On treadmill exercise stress testing the patient's heart rate was slow to increase and reached a maximum of 132 beats/min at the peak of exercise, which is low for his age group (the normal value [mean SD], obtained in the same exercise laboratory from a healthy population, was 195 11 beats/min).¹ His exercise tolerance was normal but in the lower limits (11.9 min; normal values [mean SD] 14.4 2.6 min).¹ Only junctional rhythm was observed during the test (Figure 1C). There was a sudden decrease in heart rate within the first minute of the recovery phase—from 132 beats/min to 58 beats/min in approximately 30 s.

The patient underwent an intracardiac electrophysiological study and three-dimensional (3D) electroanatomical mapping of the right atrium performed with the CARTO^® XP Navigation System and a QwikStar^® 7F mapping and ablation catheter (Cordis Corporation, Miami Lakes, FL).² The procedures were performed under general anesthesia induced with sevoflurane and propofol, and maintained with sevoflurane or isoflurane. No pharmacological testing (with atropine or isoprenaline, for example) was performed during the electrophysiological study. During anesthesia the patient was in idioventricular rhythm (left bundle branch block morphology) with a heart rate of 40 beats/min.

The 3D mapping showed a retrograde and homogeneous activation of the right atrium that originated from the atrioventricular junction, with normal 1:1 ventriculoatrial retrograde conduction (Figure 2). The bipolar voltage map was homogeneous and showed normal amplitude, except for a reduced voltage (0.1–0.5 mV) in the posterior zone between the superior and the inferior vena cava. Atrial pacing—performed inside the right atrial appendage—resulted in normal atrium capture (the capture threshold of the pacing wire was <1 mV/0.5 ms) and showed a normal atrioventricular conduction with a Wenckebach point of 400 ms (Figure 3). The recovery time of the idioventricular rhythm was 6 s.

Figure 2 Three-dimensional electroanatomical maps of the patient's right atrium, performed with the CARTO^® XP Navigation System (Cordis Corporation, Miami Lakes, FL)
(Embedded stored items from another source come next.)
/-- A transport unit whose programme's superframe synchronisation holds, where there is one: delivered as compressed audio, decoded if the
programme is selected, and its PAD taken whether or not it is, each at the instant of the AU that carries it (R229 to R235, R242 to
R244). -/
def takeUnit (p : Nat) (x : Programme) (r : Reception) (u : RaspUnit) (pad : List (Nat × PadIn)) (s : State) : State :=
  let at' := unitAt r x.decl
  let erased := Config.builtFromErased r.ofdm.deint x.decl
  let s := match boundRing s 3 4 (programmeHandle x), compressedPayload erased x.decl u with
    | some n, some (k, pay) => offerUnit 3 4 (programmeHandle x) n
        { kind := k, concealed := u.aus.any (unitFailed x.decl.codec u), source := ownerHandle s (.reception r.idx), prog := p
          epoch := at'.epoch, stamp := at'.tick } pay s
    | _, _ => s
  let s := if decoding x then decodeTransport r at' u x s else s
  pad.foldl (fun t y => takePad p (auAt x.decl u at' y.1) y.2 t) s

/-- Does a programme take a unit: not a superframe at another logical-frame phase than that held, nor what the MSC of a hierarchical mapping
carries (R207, R221)? -/
def takesUnit (r : Reception) (x : Programme) : Bool :=
  !r.hierarchical && (x.decl.codec != 1 || !x.superSync || r.cifNo % 5 == x.phase)

/-- A programme after a unit: a superframe's synchronisation and what its header declares (R221, R232). -/
def unitSync (r : Reception) (u : RaspUnit) (x : Programme) : Programme :=
  if x.decl.codec = 1 then
    let y := superStep (r.cifNo % 5) u.firecode x
    if y.superSync then { y with decl := headerDecl u y.decl } else y
  else x

/-- TRANSPORT_UNIT: a unit of a tracked programme, which the CIF or frame reported last completes: counted, delivered and decoded. A superframe
of DAB+ is tried at each of the five logical-frame phases until one holds (R220, R221, R228 to R237). -/
def execTransportUnit (p : Nat) (u : TransportIn) (s : State) : Host.Outcome State Fault Refusal :=
  within s (p < 1024 && clockRuns s 6) (match programmeAt s p with
    | none => s
    | some x => match receptionAt s x.reception with
      | none => s
      | some r =>
        if !unitUp s 4 || !receiving r || analogue r.kind || x.absentAt.isSome || r.ofdm.past.isEmpty || !takesUnit r x then s
        else
          let v := raspUnit x.decl.codec u
          let y := unitSync r v x
          let heard := x.decl.codec ≠ 1 || y.superSync
          let y := countUnit (now s) (r.cifNo % 5) v heard y
          let s := modProgramme p (fun _ => y) s
          if heard then takeUnit p y r v u.pad s else s)
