-- ==== Sys2Proof/Safety.lean ====
section
/-!
DEFINITION. Safety.lean: what counts as a safe run of the block, and the terms in which its statements speak: a command that
is accepted, what a response ring holds for the host, what a command that only reads may touch, what the block holds
under power-on reset, and the sizes of the unit tables.
-/

namespace Sys2Proof

/-- A run of `k` steps is safe when it meets no fault and no refusal: every command named units the device has. -/
def SafeFor (k : Nat) (s : Machine.State) : Prop := ∃ t, core.run k s = .next t

end Sys2Proof

namespace Sys2Proof.Machine

/-- A command frame is accepted: the Headstock can take it and it comes next from its port (R339, R341), and once it is taken no
check of R327 fails and no shut-down holds it (R338). -/
def Accepted (op : Nat) (f : CmdFrame) (c : State → Checks) (s : State) : Prop :=
  canTake s f = true ∧ frameNext s op f = true ∧ (c s).holds = false ∧
  earlyFail (consume op f s) op f (c (consume op f s)) = none ∧ (c (consume op f s)).holds = false ∧
  lateFail (c (consume op f s)) = none

/-- A command frame comes next from its port, is taken and fails a check of R327 that stands before clamping. -/
def Rejected (op : Nat) (f : CmdFrame) (c : State → Checks) (s : State) (x : Fail) : Prop :=
  canTake s f = true ∧ frameNext s op f = true ∧ earlyFail s op f (c s) = some x ∧
  earlyFail (consume op f s) op f (c (consume op f s)) = some x

/-- What a host port has been answered and has not taken yet, oldest first: the entries of its response ring (R293), then
the responses that wait for room (R314). -/
def answers (s : State) (p : Nat) : List (List Byte) :=
  (ringAt s (4 + p)).entries.map (·.bytes) ++ (s.port.respWait.filter (fun x => x.1 == p)).map (·.2.bytes)

/-- The flags byte of a response (R326). -/
def responseFlags (r : Reply) : Nat := r.status % 16 + 16 * r.clamped.toNat + 32 * r.held.toNat

/-- The frame that answers a command (R323, R326). -/
def responseFrame (op : Nat) (f : CmdFrame) (r : Reply) (seq : W32) : List Byte :=
  frameBytes op f.tag (responseFlags r) f.port r.target seq r.payload

/-- Between `s` and `t` the host port of the frame got exactly one more answer: the reply `r`, with the plan sequence of
`t` (R326, R344). The Headstock's internal ring is answered nothing that a host sees (R554). -/
def Answered (op : Nat) (f : CmdFrame) (r : Reply) (s t : State) : Prop :=
  f.port < 3 → answers t f.port = answers s f.port ++ [responseFrame op f r t.plan.seq]

/-- The last answer the host port of the frame got is the reply `r` (R326). -/
def AnsweredLast (op : Nat) (f : CmdFrame) (r : Reply) (t : State) : Prop :=
  f.port < 3 → (answers t f.port).getLast? = some (responseFrame op f r t.plan.seq)

/-- No host port was answered anything. -/
def NoAnswer (s t : State) : Prop := ∀ p, p < 3 → answers t p = answers s p

/-- Nothing changed but the rings, the interrupt state and the trace of the pins. -/
def PortOut (s t : State) : Prop := t = { s with port := t.port, out := t.out }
(A) Left anterior-oblique and (B) anterior-posterior views demonstrating the different activation times across the atrium. The intra-atrial conduction speed was 135 ms. (C) Left anterior-oblique and (D) posterior-anterior views demonstrating areas with a potential greater then 0.5 mV—represented in pink. Abbreviations: AP, anterior–posterior; HIS, bundle of His; LAO, left anterior–oblique; LAT, lateral; PA, posterior–anterior.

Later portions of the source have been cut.